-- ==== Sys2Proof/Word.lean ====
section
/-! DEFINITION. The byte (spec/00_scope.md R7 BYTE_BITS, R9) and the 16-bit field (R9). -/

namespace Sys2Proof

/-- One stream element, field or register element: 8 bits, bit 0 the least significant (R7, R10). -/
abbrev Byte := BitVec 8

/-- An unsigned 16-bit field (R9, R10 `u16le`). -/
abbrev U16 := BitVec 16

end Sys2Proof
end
****
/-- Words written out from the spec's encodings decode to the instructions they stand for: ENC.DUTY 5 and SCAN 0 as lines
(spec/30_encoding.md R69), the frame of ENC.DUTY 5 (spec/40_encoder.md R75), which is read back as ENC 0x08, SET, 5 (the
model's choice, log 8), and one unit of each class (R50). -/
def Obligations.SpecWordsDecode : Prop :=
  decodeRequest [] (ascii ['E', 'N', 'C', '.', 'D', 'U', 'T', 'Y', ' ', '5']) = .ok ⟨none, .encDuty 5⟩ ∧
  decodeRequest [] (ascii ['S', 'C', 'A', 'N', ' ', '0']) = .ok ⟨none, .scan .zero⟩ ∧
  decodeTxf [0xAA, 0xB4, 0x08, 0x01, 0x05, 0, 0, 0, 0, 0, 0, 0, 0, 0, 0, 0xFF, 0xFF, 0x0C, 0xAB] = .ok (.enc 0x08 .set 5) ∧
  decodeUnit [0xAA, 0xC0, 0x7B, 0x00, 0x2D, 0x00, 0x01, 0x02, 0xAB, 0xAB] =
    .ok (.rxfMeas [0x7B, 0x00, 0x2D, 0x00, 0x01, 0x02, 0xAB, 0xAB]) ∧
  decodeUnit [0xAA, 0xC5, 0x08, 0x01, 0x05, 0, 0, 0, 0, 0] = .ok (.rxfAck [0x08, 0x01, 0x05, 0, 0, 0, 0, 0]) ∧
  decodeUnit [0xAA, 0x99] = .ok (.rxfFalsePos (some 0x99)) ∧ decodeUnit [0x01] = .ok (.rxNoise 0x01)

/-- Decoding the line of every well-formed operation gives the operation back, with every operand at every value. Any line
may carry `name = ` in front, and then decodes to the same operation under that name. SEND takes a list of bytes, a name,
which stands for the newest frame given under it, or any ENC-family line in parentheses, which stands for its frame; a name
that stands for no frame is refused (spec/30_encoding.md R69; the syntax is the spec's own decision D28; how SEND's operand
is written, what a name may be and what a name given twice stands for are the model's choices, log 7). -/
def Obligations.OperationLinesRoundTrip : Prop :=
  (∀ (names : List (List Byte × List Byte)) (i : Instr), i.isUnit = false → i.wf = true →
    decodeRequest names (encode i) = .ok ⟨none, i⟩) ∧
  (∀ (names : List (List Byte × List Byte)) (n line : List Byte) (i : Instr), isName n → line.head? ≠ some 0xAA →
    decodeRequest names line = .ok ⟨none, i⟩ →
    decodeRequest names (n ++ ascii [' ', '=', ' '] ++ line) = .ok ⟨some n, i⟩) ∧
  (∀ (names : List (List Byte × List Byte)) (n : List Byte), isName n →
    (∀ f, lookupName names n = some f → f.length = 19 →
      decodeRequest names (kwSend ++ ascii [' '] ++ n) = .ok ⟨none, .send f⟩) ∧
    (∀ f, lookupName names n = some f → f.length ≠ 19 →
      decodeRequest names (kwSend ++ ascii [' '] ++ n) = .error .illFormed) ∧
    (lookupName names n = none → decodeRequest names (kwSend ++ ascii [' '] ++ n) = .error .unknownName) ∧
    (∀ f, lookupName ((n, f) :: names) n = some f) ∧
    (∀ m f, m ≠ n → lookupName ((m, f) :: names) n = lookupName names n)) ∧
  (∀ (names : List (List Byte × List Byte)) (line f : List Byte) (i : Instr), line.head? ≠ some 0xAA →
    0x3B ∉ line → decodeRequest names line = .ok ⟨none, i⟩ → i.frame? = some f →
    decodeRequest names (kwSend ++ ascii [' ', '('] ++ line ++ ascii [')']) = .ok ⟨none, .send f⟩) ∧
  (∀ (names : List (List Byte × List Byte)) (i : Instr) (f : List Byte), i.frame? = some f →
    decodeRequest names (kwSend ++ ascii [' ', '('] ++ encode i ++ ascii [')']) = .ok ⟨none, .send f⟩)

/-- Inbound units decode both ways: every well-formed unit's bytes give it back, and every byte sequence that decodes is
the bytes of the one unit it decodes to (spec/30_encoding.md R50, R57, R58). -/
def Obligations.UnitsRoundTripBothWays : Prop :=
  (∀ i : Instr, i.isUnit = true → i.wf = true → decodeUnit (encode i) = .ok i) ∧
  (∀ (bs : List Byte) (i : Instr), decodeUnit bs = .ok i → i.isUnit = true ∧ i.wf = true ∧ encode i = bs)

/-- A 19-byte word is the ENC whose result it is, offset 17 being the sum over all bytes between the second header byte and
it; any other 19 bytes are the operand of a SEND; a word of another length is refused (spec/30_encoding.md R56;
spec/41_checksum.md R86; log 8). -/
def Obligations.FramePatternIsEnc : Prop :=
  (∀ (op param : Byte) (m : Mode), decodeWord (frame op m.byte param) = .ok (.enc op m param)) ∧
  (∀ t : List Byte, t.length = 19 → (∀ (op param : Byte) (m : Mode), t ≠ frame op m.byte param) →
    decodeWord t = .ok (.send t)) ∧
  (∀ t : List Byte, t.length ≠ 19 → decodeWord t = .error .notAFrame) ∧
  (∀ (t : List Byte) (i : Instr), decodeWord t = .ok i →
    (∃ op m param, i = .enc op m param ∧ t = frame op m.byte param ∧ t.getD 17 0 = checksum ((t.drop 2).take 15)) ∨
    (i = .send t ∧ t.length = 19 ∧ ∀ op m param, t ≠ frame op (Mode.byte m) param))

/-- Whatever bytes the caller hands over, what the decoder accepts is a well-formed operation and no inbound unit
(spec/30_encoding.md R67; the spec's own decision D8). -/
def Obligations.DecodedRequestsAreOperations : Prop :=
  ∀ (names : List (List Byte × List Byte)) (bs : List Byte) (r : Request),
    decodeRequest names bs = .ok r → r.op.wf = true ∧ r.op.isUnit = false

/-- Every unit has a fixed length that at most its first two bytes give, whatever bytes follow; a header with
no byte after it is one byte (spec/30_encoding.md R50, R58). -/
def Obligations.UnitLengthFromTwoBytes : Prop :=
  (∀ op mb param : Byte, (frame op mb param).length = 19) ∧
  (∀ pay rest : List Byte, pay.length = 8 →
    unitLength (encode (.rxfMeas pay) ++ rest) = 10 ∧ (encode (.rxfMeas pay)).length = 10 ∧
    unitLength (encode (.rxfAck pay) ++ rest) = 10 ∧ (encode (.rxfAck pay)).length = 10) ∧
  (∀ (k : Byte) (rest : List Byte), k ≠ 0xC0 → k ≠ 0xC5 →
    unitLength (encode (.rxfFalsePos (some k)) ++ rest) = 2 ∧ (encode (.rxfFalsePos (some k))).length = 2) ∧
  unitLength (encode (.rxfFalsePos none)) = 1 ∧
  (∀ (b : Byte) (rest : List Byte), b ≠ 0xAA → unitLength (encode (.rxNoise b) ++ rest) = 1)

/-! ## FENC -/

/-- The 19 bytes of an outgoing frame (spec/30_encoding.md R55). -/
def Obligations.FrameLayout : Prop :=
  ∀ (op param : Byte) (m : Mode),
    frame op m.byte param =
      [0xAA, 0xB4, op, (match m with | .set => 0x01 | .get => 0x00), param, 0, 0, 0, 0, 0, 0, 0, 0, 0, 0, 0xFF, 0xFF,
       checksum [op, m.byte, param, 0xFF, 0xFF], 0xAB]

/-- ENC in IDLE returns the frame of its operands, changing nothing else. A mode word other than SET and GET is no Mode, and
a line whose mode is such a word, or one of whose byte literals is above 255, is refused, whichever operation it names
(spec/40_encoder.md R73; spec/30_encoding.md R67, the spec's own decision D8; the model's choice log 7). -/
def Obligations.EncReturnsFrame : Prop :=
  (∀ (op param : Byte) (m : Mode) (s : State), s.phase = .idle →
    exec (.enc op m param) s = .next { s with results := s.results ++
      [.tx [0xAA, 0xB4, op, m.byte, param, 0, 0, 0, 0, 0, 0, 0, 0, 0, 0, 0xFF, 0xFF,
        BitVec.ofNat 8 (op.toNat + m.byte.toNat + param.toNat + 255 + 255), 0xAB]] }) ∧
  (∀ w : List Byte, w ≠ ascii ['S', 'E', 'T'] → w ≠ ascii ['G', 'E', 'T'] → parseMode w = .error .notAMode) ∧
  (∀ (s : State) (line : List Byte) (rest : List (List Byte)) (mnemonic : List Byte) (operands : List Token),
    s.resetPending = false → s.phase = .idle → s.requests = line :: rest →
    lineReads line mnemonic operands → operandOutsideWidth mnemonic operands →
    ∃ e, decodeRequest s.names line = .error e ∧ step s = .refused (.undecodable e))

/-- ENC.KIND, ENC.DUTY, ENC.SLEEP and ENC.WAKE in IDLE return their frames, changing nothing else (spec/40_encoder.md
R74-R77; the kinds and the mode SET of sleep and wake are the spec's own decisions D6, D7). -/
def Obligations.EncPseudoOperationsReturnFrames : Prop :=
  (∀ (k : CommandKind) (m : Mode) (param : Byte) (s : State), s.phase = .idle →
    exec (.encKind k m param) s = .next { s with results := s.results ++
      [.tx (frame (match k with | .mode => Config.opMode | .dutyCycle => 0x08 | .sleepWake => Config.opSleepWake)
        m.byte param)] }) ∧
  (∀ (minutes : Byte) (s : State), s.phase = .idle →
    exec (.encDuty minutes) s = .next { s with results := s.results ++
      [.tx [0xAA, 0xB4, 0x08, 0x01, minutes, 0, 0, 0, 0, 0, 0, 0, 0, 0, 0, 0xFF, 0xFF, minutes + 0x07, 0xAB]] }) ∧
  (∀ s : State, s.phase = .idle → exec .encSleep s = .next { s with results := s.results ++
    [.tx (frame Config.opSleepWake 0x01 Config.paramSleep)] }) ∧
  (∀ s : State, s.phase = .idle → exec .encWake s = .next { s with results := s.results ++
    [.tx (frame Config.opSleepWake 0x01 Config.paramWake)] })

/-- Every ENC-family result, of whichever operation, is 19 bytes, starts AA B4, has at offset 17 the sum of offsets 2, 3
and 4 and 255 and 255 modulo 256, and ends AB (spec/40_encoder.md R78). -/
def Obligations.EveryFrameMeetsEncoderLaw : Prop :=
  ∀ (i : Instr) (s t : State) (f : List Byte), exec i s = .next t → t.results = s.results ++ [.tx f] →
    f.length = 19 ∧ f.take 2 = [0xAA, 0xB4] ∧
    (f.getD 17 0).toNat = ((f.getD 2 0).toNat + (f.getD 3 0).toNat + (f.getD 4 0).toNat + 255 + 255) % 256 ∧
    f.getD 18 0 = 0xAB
****
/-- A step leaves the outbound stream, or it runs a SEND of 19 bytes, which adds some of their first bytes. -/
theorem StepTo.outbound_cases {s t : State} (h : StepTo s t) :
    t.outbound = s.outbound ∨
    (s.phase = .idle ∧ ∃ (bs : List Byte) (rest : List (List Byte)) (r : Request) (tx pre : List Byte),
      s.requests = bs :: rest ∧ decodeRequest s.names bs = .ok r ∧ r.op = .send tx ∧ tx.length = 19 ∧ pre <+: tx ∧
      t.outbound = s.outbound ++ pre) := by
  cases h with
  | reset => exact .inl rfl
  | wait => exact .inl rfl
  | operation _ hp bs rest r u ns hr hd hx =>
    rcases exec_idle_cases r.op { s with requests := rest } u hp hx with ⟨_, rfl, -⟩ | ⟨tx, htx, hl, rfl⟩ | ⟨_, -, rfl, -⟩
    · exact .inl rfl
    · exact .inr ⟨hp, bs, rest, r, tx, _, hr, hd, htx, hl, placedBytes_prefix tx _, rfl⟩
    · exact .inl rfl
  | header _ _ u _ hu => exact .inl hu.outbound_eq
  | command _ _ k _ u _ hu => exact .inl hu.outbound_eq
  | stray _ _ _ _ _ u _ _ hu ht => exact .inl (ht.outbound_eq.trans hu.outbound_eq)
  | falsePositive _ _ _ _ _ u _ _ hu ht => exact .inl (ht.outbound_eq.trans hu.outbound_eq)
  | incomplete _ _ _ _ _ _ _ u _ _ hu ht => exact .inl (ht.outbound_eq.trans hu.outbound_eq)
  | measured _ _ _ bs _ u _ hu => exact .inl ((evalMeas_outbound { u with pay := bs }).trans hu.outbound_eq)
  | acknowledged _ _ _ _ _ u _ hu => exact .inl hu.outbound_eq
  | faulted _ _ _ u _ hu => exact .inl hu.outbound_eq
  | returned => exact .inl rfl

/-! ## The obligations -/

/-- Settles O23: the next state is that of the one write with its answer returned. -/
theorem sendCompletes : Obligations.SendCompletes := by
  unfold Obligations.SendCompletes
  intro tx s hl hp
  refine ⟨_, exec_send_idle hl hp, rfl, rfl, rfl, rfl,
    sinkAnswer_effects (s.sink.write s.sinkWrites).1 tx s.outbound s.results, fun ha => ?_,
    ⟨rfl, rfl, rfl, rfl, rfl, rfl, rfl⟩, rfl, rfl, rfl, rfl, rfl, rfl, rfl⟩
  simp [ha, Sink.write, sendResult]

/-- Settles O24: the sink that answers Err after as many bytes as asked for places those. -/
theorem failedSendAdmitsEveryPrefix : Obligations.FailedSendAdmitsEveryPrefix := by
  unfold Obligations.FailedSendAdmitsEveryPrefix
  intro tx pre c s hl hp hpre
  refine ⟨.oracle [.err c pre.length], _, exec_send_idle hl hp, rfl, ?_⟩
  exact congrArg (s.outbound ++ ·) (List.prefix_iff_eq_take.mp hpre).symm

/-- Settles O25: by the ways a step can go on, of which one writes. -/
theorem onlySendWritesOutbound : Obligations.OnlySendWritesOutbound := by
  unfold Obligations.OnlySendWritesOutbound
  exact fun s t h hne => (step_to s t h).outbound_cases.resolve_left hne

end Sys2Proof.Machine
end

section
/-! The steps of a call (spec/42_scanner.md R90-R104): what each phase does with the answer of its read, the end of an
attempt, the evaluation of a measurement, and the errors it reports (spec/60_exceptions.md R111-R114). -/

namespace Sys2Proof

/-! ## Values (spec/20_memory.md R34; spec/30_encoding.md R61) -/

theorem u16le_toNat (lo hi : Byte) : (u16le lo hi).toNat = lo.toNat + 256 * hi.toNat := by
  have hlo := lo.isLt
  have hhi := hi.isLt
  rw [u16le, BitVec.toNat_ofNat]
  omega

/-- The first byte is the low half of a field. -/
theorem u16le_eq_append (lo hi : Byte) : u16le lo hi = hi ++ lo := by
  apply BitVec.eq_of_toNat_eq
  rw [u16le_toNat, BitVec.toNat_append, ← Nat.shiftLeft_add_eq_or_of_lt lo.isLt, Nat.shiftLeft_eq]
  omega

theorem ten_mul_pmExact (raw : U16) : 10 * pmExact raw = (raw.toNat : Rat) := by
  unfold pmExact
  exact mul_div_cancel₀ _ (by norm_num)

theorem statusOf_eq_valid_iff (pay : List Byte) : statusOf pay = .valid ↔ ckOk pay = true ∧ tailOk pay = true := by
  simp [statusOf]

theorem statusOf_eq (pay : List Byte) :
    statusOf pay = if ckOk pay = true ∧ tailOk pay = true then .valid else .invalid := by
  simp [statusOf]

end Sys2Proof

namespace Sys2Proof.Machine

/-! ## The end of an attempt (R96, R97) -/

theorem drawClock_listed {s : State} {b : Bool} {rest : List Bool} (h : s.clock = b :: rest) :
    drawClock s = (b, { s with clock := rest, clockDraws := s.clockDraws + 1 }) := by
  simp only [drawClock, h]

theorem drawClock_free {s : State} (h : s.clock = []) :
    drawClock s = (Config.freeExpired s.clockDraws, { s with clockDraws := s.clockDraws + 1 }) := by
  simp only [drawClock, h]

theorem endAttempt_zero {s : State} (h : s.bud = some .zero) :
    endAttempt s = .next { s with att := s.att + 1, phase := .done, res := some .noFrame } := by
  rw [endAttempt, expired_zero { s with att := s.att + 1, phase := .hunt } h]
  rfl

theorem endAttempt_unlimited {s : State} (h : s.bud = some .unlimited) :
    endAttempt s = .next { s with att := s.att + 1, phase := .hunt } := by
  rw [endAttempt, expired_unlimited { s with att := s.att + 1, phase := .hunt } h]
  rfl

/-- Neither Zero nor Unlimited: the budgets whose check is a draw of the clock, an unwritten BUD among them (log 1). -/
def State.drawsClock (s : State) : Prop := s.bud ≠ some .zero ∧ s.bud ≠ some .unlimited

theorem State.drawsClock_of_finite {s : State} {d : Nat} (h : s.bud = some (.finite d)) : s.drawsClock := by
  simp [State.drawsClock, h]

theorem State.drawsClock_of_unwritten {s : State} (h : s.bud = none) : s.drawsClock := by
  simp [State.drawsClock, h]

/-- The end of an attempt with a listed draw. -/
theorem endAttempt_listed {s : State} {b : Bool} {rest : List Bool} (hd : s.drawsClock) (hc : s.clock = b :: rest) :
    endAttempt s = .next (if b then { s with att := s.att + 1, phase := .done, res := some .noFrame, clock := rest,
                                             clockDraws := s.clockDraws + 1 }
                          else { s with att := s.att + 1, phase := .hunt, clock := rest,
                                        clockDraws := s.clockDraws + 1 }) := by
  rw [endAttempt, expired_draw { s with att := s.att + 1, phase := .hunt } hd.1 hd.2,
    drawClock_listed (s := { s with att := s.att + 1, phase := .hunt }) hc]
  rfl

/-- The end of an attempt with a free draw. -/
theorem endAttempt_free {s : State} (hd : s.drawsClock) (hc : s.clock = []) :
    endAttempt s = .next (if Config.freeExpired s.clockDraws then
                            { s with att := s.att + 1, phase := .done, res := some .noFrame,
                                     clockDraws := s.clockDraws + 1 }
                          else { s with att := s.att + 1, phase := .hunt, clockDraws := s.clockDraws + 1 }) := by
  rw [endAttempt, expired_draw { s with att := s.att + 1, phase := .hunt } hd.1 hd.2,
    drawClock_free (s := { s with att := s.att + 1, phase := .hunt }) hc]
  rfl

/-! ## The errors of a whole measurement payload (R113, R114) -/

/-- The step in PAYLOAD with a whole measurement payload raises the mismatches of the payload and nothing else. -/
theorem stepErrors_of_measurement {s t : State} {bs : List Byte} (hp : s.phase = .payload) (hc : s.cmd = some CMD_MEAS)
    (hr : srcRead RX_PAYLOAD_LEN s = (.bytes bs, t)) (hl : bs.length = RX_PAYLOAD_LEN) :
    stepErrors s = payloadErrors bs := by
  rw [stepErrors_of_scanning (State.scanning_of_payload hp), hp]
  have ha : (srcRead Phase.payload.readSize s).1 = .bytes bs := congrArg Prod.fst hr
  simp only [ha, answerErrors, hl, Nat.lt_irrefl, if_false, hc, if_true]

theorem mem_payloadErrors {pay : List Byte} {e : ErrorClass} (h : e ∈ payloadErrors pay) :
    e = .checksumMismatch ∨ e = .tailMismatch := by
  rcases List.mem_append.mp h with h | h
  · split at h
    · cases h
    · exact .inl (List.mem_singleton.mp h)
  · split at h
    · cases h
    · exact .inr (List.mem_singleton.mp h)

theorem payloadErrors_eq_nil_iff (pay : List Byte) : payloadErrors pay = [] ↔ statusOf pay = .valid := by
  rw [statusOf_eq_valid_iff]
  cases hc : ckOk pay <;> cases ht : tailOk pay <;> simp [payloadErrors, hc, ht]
****
Which lines above run from the one containing "hr hd hx =>" to the one containing "The obligations -/"? Give them again exactly, both ends included.

  | operation _ hp bs rest r u ns hr hd hx =>
    rcases exec_idle_cases r.op { s with requests := rest } u hp hx with ⟨_, rfl, -⟩ | ⟨tx, htx, hl, rfl⟩ | ⟨_, -, rfl, -⟩
    · exact .inl rfl
    · exact .inr ⟨hp, bs, rest, r, tx, _, hr, hd, htx, hl, placedBytes_prefix tx _, rfl⟩
    · exact .inl rfl
  | header _ _ u _ hu => exact .inl hu.outbound_eq
  | command _ _ k _ u _ hu => exact .inl hu.outbound_eq
  | stray _ _ _ _ _ u _ _ hu ht => exact .inl (ht.outbound_eq.trans hu.outbound_eq)
  | falsePositive _ _ _ _ _ u _ _ hu ht => exact .inl (ht.outbound_eq.trans hu.outbound_eq)
  | incomplete _ _ _ _ _ _ _ u _ _ hu ht => exact .inl (ht.outbound_eq.trans hu.outbound_eq)
  | measured _ _ _ bs _ u _ hu => exact .inl ((evalMeas_outbound { u with pay := bs }).trans hu.outbound_eq)
  | acknowledged _ _ _ _ _ u _ hu => exact .inl hu.outbound_eq
  | faulted _ _ _ u _ hu => exact .inl hu.outbound_eq
  | returned => exact .inl rfl

/-! ## The obligations -/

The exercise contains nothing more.